Figure 2. Group behaviour across generations in Experiment 1, replicates 1 and 2. Mean contribution in cents is plotted on the left-hand vertical axis, and number of participants choosing to punish is plotted on the right-hand vertical axis. At point a, two super-cooperative generations occurred in a row. At points b, c and d, advice to punish was unusually strong. Filled squares indicate initial generations that received strong advice to punish. Circles represent contributions. Squares and X’s represent number punishing.
The middle graph in Fig. 2 shows frequency of punishing for the two 1-cent series. In Series 1, punishing initially fell, reaching zero at Generation 4. After that, punishing increased and stabilized between three and seven participants choosing punishment per generation. The mean across the last seven generations was 5.0 participants choosing to punish. The slope of a regression line fitted to Generations 5–13 was close to zero (0.04). To see whether initial bias to punish would affect results, whereas Series 1 began with no advice, Series 2 began with advice taken from Generation 11 of free punishment with 9 of 10 advocating for punishment (filled square). Series 2 still replicated the same sort of pattern as Series 1, although Series 2 took more generations to fall all the way to zero. At the point marked a, two generations in a row were perfectly cooperative, contributing the maximum and never punishing. After that, punishing evolved. It reached a maximum at the point marked b, when punishing ramped up to eight people choosing by Round 5. The mean across the last four generations equals 4.25. The slope of a regression line fitted to Generations 13–16 equalled zero.
The bottom graph in Fig. 2 shows the results when the cost of punishing was 5 cents. In Series 1, punishing remained at a low level until Generation 5, after which it rose to about 4.0 for three generations. In the groups marked c and d, defections (low contributions) drove more players to punish, which resulted in rising contributions, and in Generations 8–11, seven to nine participants advised to punish. After that, punishing fell back to a low level. Series 2 began with strong advice to punish (filled square), as in Series 2 of 1-cent punishment, but punishing fell to a low level and remained at a low level, replicating the results of Series 1.
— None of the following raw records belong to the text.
/-- A part of the register map. -/
def regMap1 : List RegPlace := [
  ⟨.tailWindow, 0x20000, 0x4, 1024, true, none, 0⟩,
  ⟨.quoteBuffer, 0x21000, 0x4, 1024, true, none, 0⟩,
  ⟨.seStatus, 0x24000, 0x400, 32, false, none, 0⟩,
  ⟨.sePosX, 0x24004, 0x400, 32, false, none, 0⟩,
  ⟨.sePosY, 0x24008, 0x400, 32, false, none, 0⟩,
  ⟨.seOutX, 0x2400C, 0x400, 32, false, none, 0⟩,
  ⟨.seOutY, 0x24010, 0x400, 32, false, none, 0⟩,
  ⟨.seOutZ, 0x24014, 0x400, 32, false, none, 0⟩,
  ⟨.sePower, 0x24018, 0x400, 32, false, none, 0⟩,
  ⟨.seFactors, 0x2401C, 0x400, 32, false, none, 0⟩,
  ⟨.seWord, 0x24020, 0x400, 32, false, none, 0⟩,
  ⟨.seVseq, 0x24024, 0x400, 32, false, none, 0⟩,
  ⟨.seGridCrc, 0x24028, 0x400, 32, false, none, 0⟩,
  ⟨.seFocusGain, 0x2402C, 0x400, 32, false, none, 0⟩,
  ⟨.seCntCtl, 0x24030, 0x400, 32, false, some 0xFFC0FFFE, 2⟩,
  ⟨.seStarveCnt, 0x24040, 0x400, 32, false, none, 0⟩,
  ⟨.seInnerWaitCnt, 0x24044, 0x400, 32, false, none, 0⟩,
  ⟨.seSkyShortCnt, 0x24048, 0x400, 32, false, none, 0⟩,
  ⟨.seGridClampCnt, 0x2404C, 0x400, 32, false, none, 0⟩,
  ⟨.seNoPulseCnt, 0x24050, 0x400, 32, false, none, 0⟩,
  ⟨.seSpeedClampCnt, 0x24054, 0x400, 32, false, none, 0⟩,
  ⟨.seVectorsLo, 0x24060, 0x400, 32, false, none, 0⟩,
  ⟨.seVectorsHi, 0x24064, 0x400, 32, false, none, 0⟩,
  ⟨.seGateOnLo, 0x24068, 0x400, 32, false, none, 0⟩,
  ⟨.seGateOnHi, 0x2406C, 0x400, 32, false, none, 0⟩,
  ⟨.seStarveTimeLo, 0x24070, 0x400, 32, false, none, 0⟩,
  ⟨.seStarveTimeHi, 0x24074, 0x400, 32, false, none, 0⟩,
  ⟨.seSyncWaitLo, 0x24078, 0x400, 32, false, none, 0⟩,
  ⟨.seSyncWaitHi, 0x2407C, 0x400, 32, false, none, 0⟩,
  ⟨.arbStatus, 0x2C000, 0x0, 1, false, none, 0⟩,
  ⟨.arbHeldMask, 0x2C004, 0x0, 1, false, none, 0⟩,
  ⟨.arbEscMask, 0x2C008, 0x0, 1, false, none, 0⟩,
  ⟨.arbCandMask, 0x2C00C, 0x0, 1, false, none, 0⟩,
  ⟨.arbTailMin, 0x2C014, 0x0, 1, false, some 0x0, 2⟩,
  ⟨.arbCntCtl, 0x2C018, 0x0, 1, false, some 0xFF80FFFE, 2⟩,
  ⟨.arbHoldCnt, 0x2C040, 0x0, 1, false, none, 0⟩,
  ⟨.arbEscalateCnt, 0x2C044, 0x0, 1, false, none, 0⟩,
  ⟨.arbUnresolvedCnt, 0x2C048, 0x0, 1, false, none, 0⟩,
  ⟨.arbViolationCnt, 0x2C04C, 0x0, 1, false, none, 0⟩,
  ⟨.arbSeamCutCnt, 0x2C050, 0x0, 1, false, none, 0⟩]

/-- A part of the register map. -/
def regMap2 : List RegPlace := [
  ⟨.arbSeamClampCnt, 0x2C054, 0x0, 1, false, none, 0⟩,
  ⟨.arbForcedCnt, 0x2C058, 0x0, 1, false, none, 0⟩,
  ⟨.arbTakesLo, 0x2C060, 0x0, 1, false, none, 0⟩,
  ⟨.arbTakesHi, 0x2C064, 0x0, 1, false, none, 0⟩,
  ⟨.arbHoldTimeLo, 0x2C068, 0x0, 1, false, none, 0⟩,
  ⟨.arbHoldTimeHi, 0x2C06C, 0x0, 1, false, none, 0⟩,
  ⟨.arbLogStatus, 0x2C0C0, 0x0, 1, false, none, 0⟩,
  ⟨.arbLogW0, 0x2C0C4, 0x0, 1, false, none, 0⟩,
  ⟨.arbLogW1, 0x2C0C8, 0x0, 1, false, none, 0⟩,
  ⟨.arbLogW2, 0x2C0CC, 0x0, 1, false, none, 0⟩,
  ⟨.arbLogW3, 0x2C0D0, 0x0, 1, false, none, 0⟩,
  ⟨.arbLogW4, 0x2C0D4, 0x0, 1, false, none, 0⟩,
  ⟨.arbLogPop, 0x2C0D8, 0x0, 1, false, some 0xFFFFFFFE, 2⟩,
  ⟨.arbEngState, 0x2C400, 0x20, 32, false, none, 0⟩,
  ⟨.arbEngHoldStart, 0x2C404, 0x20, 32, false, none, 0⟩,
  ⟨.arbEngHoldMax, 0x2C408, 0x20, 32, false, none, 0⟩,
  ⟨.arbEngHolds, 0x2C40C, 0x20, 32, false, none, 0⟩,
  ⟨.arbEngHoldTimeLo, 0x2C410, 0x20, 32, false, none, 0⟩,
  ⟨.arbEngHoldTimeHi, 0x2C414, 0x20, 32, false, none, 0⟩,
  ⟨.arbEngTakesLo, 0x2C418, 0x20, 32, false, none, 0⟩,
  ⟨.arbEngTakesHi, 0x2C41C, 0x20, 32, false, none, 0⟩,
  ⟨.tideStatus, 0x2D000, 0x0, 1, false, none, 0⟩,
  ⟨.tideTripLo, 0x2D004, 0x0, 1, false, none, 0⟩,
  ⟨.tideTripHi, 0x2D008, 0x0, 1, false, none, 0⟩,
  ⟨.tideCntCtl, 0x2D00C, 0x0, 1, false, some 0xFFF0FFFE, 5⟩,
  ⟨.tideSwapCnt, 0x2D040, 0x0, 1, false, none, 0⟩,
  ⟨.tideSatSwapCnt, 0x2D044, 0x0, 1, false, none, 0⟩,
  ⟨.tideFeTripCnt, 0x2D048, 0x0, 1, false, none, 0⟩,
  ⟨.tideSetEmptyCnt, 0x2D04C, 0x0, 1, false, none, 0⟩,
  ⟨.tideCapStatus, 0x2D080, 0x10, 2, false, none, 0⟩,
  ⟨.tideCapTrig, 0x2D084, 0x10, 2, false, none, 0⟩,
  ⟨.tideLoopCtl, 0x2D400, 0x20, 64, false, some 0xFFFFE, 5⟩,
  ⟨.tideLoopStatus, 0x2D404, 0x20, 64, false, some 0xFE00, 5⟩,
  ⟨.tideSp, 0x2D408, 0x20, 64, false, some 0x0, 5⟩,
  ⟨.tideMan, 0x2D40C, 0x20, 64, false, some 0x0, 5⟩,
  ⟨.tideOut, 0x2D410, 0x20, 64, false, none, 0⟩,
  ⟨.tidePv, 0x2D414, 0x20, 64, false, none, 0⟩,
  ⟨.tideIntLo, 0x2D418, 0x20, 64, false, none, 0⟩,
  ⟨.tideIntHi, 0x2D41C, 0x20, 64, false, none, 0⟩,
  ⟨.periStatus, 0x2E000, 0x0, 1, false, none, 0⟩]

/-- A part of the register map. -/
def regMap3 : List RegPlace := [
  ⟨.periProbe, 0x2E004, 0x0, 1, false, some 0xF800F800, 3⟩,
  ⟨.periProbeT, 0x2E008, 0x0, 1, false, none, 0⟩,
  ⟨.periPassMax, 0x2E00C, 0x0, 1, false, none, 0⟩,
  ⟨.periSatCnt, 0x2E010, 0x0, 1, false, none, 0⟩,
  ⟨.periCntCtl, 0x2E014, 0x0, 1, false, some 0xFFFCFFFE, 3⟩,
  ⟨.periStepsLo, 0x2E020, 0x0, 1, false, none, 0⟩,
  ⟨.periStepsHi, 0x2E024, 0x0, 1, false, none, 0⟩,
  ⟨.periDepositLo, 0x2E028, 0x0, 1, false, none, 0⟩,
  ⟨.periDepositHi, 0x2E02C, 0x0, 1, false, none, 0⟩,
  ⟨.periCh, 0x2E100, 0x4, 32, false, none, 0⟩,
  ⟨.mpCfg, 0x2F100, 0x40, 32, false, some 0xFC00FC00, 5⟩,
  ⟨.mpCfg2, 0x2F104, 0x40, 32, false, some 0xFC00FFC0, 5⟩,
  ⟨.mpPdCfg, 0x2F108, 0x40, 32, false, some 0xFFF0, 5⟩,
  ⟨.mpStatus, 0x2F10C, 0x40, 32, false, none, 0⟩,
  ⟨.mpAreaPeak, 0x2F110, 0x40, 32, false, none, 0⟩,
  ⟨.mpLenWid, 0x2F114, 0x40, 32, false, none, 0⟩,
  ⟨.mpCentroid, 0x2F118, 0x40, 32, false, none, 0⟩,
  ⟨.mpMeanSpat, 0x2F11C, 0x40, 32, false, none, 0⟩,
  ⟨.mpRatio, 0x2F120, 0x40, 32, false, none, 0⟩,
  ⟨.mpFrameSample, 0x2F124, 0x40, 32, false, none, 0⟩,
  ⟨.mpFramesCnt, 0x2F128, 0x40, 32, false, none, 0⟩,
  ⟨.mpCrcCnt, 0x2F12C, 0x40, 32, false, none, 0⟩,
  ⟨.mpLateCnt, 0x2F130, 0x40, 32, false, none, 0⟩,
  ⟨.mpRatioHeldCnt, 0x2F134, 0x40, 32, false, none, 0⟩,
  ⟨.mpCntCtl, 0x2F138, 0x40, 32, false, some 0xFFF0FFFE, 5⟩,
  ⟨.mlStatus, 0x30000, 0x100, 32, false, none, 0⟩,
  ⟨.mlCtl, 0x30004, 0x100, 32, false, some 0xFFFFFEF8, 15⟩,
  ⟨.mlHeadId, 0x30008, 0x100, 32, false, none, 0⟩,
  ⟨.mlHeadFw, 0x3000C, 0x100, 32, false, none, 0⟩,
  ⟨.mlHeadCaps, 0x30010, 0x100, 32, false, none, 0⟩,
  ⟨.mlDelay, 0x30014, 0x100, 32, false, none, 0⟩,
  ⟨.mlHeadXyFs, 0x30018, 0x100, 32, false, none, 0⟩,
  ⟨.mlHeadZFs, 0x3001C, 0x100, 32, false, none, 0⟩,
  ⟨.mlCntCtl, 0x30030, 0x100, 32, false, some 0xFF80FFFE, 15⟩,
  ⟨.mlUpCrcCnt, 0x30040, 0x100, 32, false, none, 0⟩,
  ⟨.mlUpMissCnt, 0x30044, 0x100, 32, false, none, 0⟩,
  ⟨.mlDnErrCnt, 0x30048, 0x100, 32, false, none, 0⟩,
  ⟨.mlBulkErrCnt, 0x3004C, 0x100, 32, false, none, 0⟩,
  ⟨.mlLossCnt, 0x30050, 0x100, 32, false, none, 0⟩,
  ⟨.mlRetrainCnt, 0x30054, 0x100, 32, false, none, 0⟩]

/-- A part of the register map. -/
def regMap4 : List RegPlace := [
  ⟨.mlTestErrCnt, 0x30058, 0x100, 32, false, none, 0⟩,
  ⟨.mlTestBitsLo, 0x30060, 0x100, 32, false, none, 0⟩,
  ⟨.mlTestBitsHi, 0x30064, 0x100, 32, false, none, 0⟩,
  ⟨.axStatus, 0x32000, 0x0, 1, false, none, 0⟩,
  ⟨.axRecoatCfg, 0x32004, 0x0, 1, false, some 0xFFFE, 6⟩,
  ⟨.axRecoatEndA, 0x32008, 0x0, 1, false, some 0x0, 6⟩,
  ⟨.axRecoatEndB, 0x3200C, 0x0, 1, false, some 0x0, 6⟩,
  ⟨.axRecoatDose, 0x32010, 0x0, 1, false, some 0x0, 6⟩,
  ⟨.axRecoatStatus, 0x32014, 0x0, 1, false, none, 0⟩,
  ⟨.axState, 0x32100, 0x80, 8, false, some 0xFF01F0F0, 6⟩,
  ⟨.axPos, 0x32104, 0x80, 8, false, none, 0⟩,
  ⟨.axTarget, 0x32108, 0x80, 8, false, none, 0⟩,
  ⟨.axVel, 0x3210C, 0x80, 8, false, none, 0⟩,
  ⟨.axEncPos, 0x32110, 0x80, 8, false, none, 0⟩,
  ⟨.axDev, 0x32114, 0x80, 8, false, none, 0⟩,
  ⟨.axHomeLatch, 0x32118, 0x80, 8, false, none, 0⟩,
  ⟨.axEncZ, 0x3211C, 0x80, 8, false, none, 0⟩,
  ⟨.axCfg, 0x32120, 0x80, 8, false, some 0xFFFC0000, 6⟩,
  ⟨.axHomeV, 0x32124, 0x80, 8, false, some 0x0, 6⟩,
  ⟨.axHomeOfs, 0x32128, 0x80, 8, false, some 0x0, 6⟩,
  ⟨.axFollowCfg, 0x3212C, 0x80, 8, false, some 0x0, 6⟩,
  ⟨.axDynV, 0x32130, 0x80, 8, false, none, 0⟩,
  ⟨.axDynA, 0x32134, 0x80, 8, false, none, 0⟩,
  ⟨.axCntCtl, 0x3213C, 0x80, 8, false, some 0xFF80FFFE, 6⟩,
  ⟨.axChatterCnt, 0x32140, 0x80, 8, false, none, 0⟩,
  ⟨.axLimitStopCnt, 0x32144, 0x80, 8, false, none, 0⟩,
  ⟨.axDevStopCnt, 0x32148, 0x80, 8, false, none, 0⟩,
  ⟨.axQuadErrCnt, 0x3214C, 0x80, 8, false, none, 0⟩,
  ⟨.axSsiErrCnt, 0x32150, 0x80, 8, false, none, 0⟩,
  ⟨.axKeptCnt, 0x32154, 0x80, 8, false, none, 0⟩,
  ⟨.axSoftClampCnt, 0x32158, 0x80, 8, false, none, 0⟩,
  ⟨.axStepsLo, 0x32160, 0x80, 8, false, none, 0⟩,
  ⟨.axStepsHi, 0x32164, 0x80, 8, false, none, 0⟩,
  ⟨.camStatus, 0x33000, 0x0, 1, false, none, 0⟩,
  ⟨.camBufPeak, 0x33004, 0x0, 1, false, none, 0⟩,
  ⟨.camCntCtl, 0x33008, 0x0, 1, false, some 0xFF00FFFE, 7⟩,
  ⟨.camPortCrcCnt, 0x33010, 0x10, 2, false, none, 0⟩,
  ⟨.camPortHdrCnt, 0x33014, 0x10, 2, false, none, 0⟩,
  ⟨.camPortEccFixCnt, 0x33018, 0x10, 2, false, none, 0⟩,
  ⟨.camPortUnexpCnt, 0x3301C, 0x10, 2, false, none, 0⟩]

/-- A part of the register map. -/
def regMap5 : List RegPlace := [
  ⟨.camSState, 0x33100, 0x40, 8, false, some 0xFF00FF90, 7⟩,
  ⟨.camSTrig, 0x33104, 0x40, 8, false, some 0x30000000, 7⟩,
  ⟨.camSPeriod, 0x33108, 0x40, 8, false, some 0x0, 7⟩,
  ⟨.camSExpTime, 0x3310C, 0x40, 8, false, some 0x0, 7⟩,
  ⟨.camSExpCci, 0x33110, 0x40, 8, false, some 0x0, 7⟩,
  ⟨.camSGainCci, 0x33114, 0x40, 8, false, some 0x0, 7⟩,
  ⟨.camSCommit, 0x33118, 0x40, 8, false, some 0xFFFFFFFE, 7⟩,
  ⟨.camSGen, 0x3311C, 0x40, 8, false, none, 0⟩,
  ⟨.camSGenFrame, 0x33120, 0x40, 8, false, none, 0⟩,
  ⟨.camSFrame, 0x33124, 0x40, 8, false, none, 0⟩,
  ⟨.camSShortCnt, 0x33128, 0x40, 8, false, none, 0⟩,
  ⟨.camSLongCnt, 0x3312C, 0x40, 8, false, none, 0⟩,
  ⟨.camSMissingCnt, 0x33130, 0x40, 8, false, none, 0⟩,
  ⟨.camSSkipCnt, 0x33134, 0x40, 8, false, none, 0⟩,
  ⟨.camSOverrunCnt, 0x33138, 0x40, 8, false, none, 0⟩,
  ⟨.camSCntCtl, 0x3313C, 0x40, 8, false, some 0xFFE0FFFE, 7⟩,
  ⟨.camCBlack, 0x33300, 0x40, 8, false, some 0xFFFF0000, 7⟩,
  ⟨.camCCtl, 0x33304, 0x40, 8, false, some 0xFFFF0000, 7⟩,
  ⟨.camCCcm0, 0x33308, 0x40, 8, false, some 0x0, 7⟩,
  ⟨.camCCcm1, 0x3330C, 0x40, 8, false, some 0x0, 7⟩,
  ⟨.camCCcm2, 0x33310, 0x40, 8, false, some 0x0, 7⟩,
  ⟨.camCCcm3, 0x33314, 0x40, 8, false, some 0x0, 7⟩,
  ⟨.camCCcm4, 0x33318, 0x40, 8, false, some 0x0, 7⟩,
  ⟨.camCCommit, 0x3331C, 0x40, 8, false, some 0xFFFFFFFE, 7⟩,
  ⟨.haloStatus, 0x34000, 0x0, 1, true, none, 0⟩,
  ⟨.haloNtestResult, 0x34004, 0x0, 1, true, none, 0⟩,
  ⟨.haloCfg, 0x34008, 0x0, 1, true, none, 0⟩,
  ⟨.haloVled, 0x3400C, 0x0, 1, true, none, 0⟩,
  ⟨.haloCntCtl, 0x34010, 0x0, 1, true, some 0xFFF0FFFE, 8⟩,
  ⟨.haloOpenCnt, 0x34040, 0x0, 1, true, none, 0⟩,
  ⟨.haloShortCnt, 0x34044, 0x0, 1, true, none, 0⟩,
  ⟨.haloBudgetCnt, 0x34048, 0x0, 1, true, none, 0⟩,
  ⟨.haloStretchCnt, 0x3404C, 0x0, 1, true, none, 0⟩,
  ⟨.haloChLevel, 0x34100, 0x10, 24, true, some 0xFF0000, 8⟩,
  ⟨.haloChStatus, 0x34104, 0x10, 24, true, some 0xF00E0000, 8⟩,
  ⟨.haloChVsink, 0x34108, 0x10, 24, true, none, 0⟩,
  ⟨.haloChVerify, 0x3410C, 0x10, 24, true, none, 0⟩,
  ⟨.orbStatus, 0x35000, 0x0, 1, false, none, 0⟩,
  ⟨.orbCtl, 0x35004, 0x0, 1, false, some 0xFFFFFFFE, 15⟩,
  ⟨.orbRxOtherCnt, 0x3500C, 0x0, 1, false, none, 0⟩]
Figure 3 shows frequency of punishing across generations in the two 1-cent punishment series. The data from Fig. 2 were smoothed with a three-point running average. Because both lineages dropped to zero punishing before punishing evolved, the graphs begin with the generation in which frequency of punishment fell to zero: Generation 4 in Series 1; Generation 9 in Series 2. Both graphs show the evolution of punishment across generations.

Figure 3. Frequency of punishing in Experiment 1 with 1-cent cost of punishing. Data are from middle panel of Figure. 2 and are smoothed according to a three-point running average.
4. Experiment 1 discussion
Altruistic punishing evolved when the cost of punishing was 1 cent – that is, low but not free (Figs 2 and 3). Series 2 replicated the results of Series 1, both in the initial decline and the subsequent evolution. When punishing was free, frequency of punishing was high and relatively invariant (Fig. 2, top), as it tends to be in many, but not all, societies cross-culturally (Herrmann et al., Reference Herrmann, Thöni and Gӓchter2008). When punishing cost 5 cents, frequency of punishing was low and showed no clear evolution, because punishing tended to fall off in the final generations (Fig. 2, bottom).
The shortcomings of the methods of Experiment 1 include: (a) the absence of any cost of punishing between 1 and 5 cents; and (b) the apparent lack of clear analogy between the division of generations and actual cultural evolution, where generations overlap. Instead of formal advice, one generation (e.g. parents, teachers, elders) usually influences the behaviour of the next generation by example and informal instruction. Experiment 2 aimed to address these shortcomings.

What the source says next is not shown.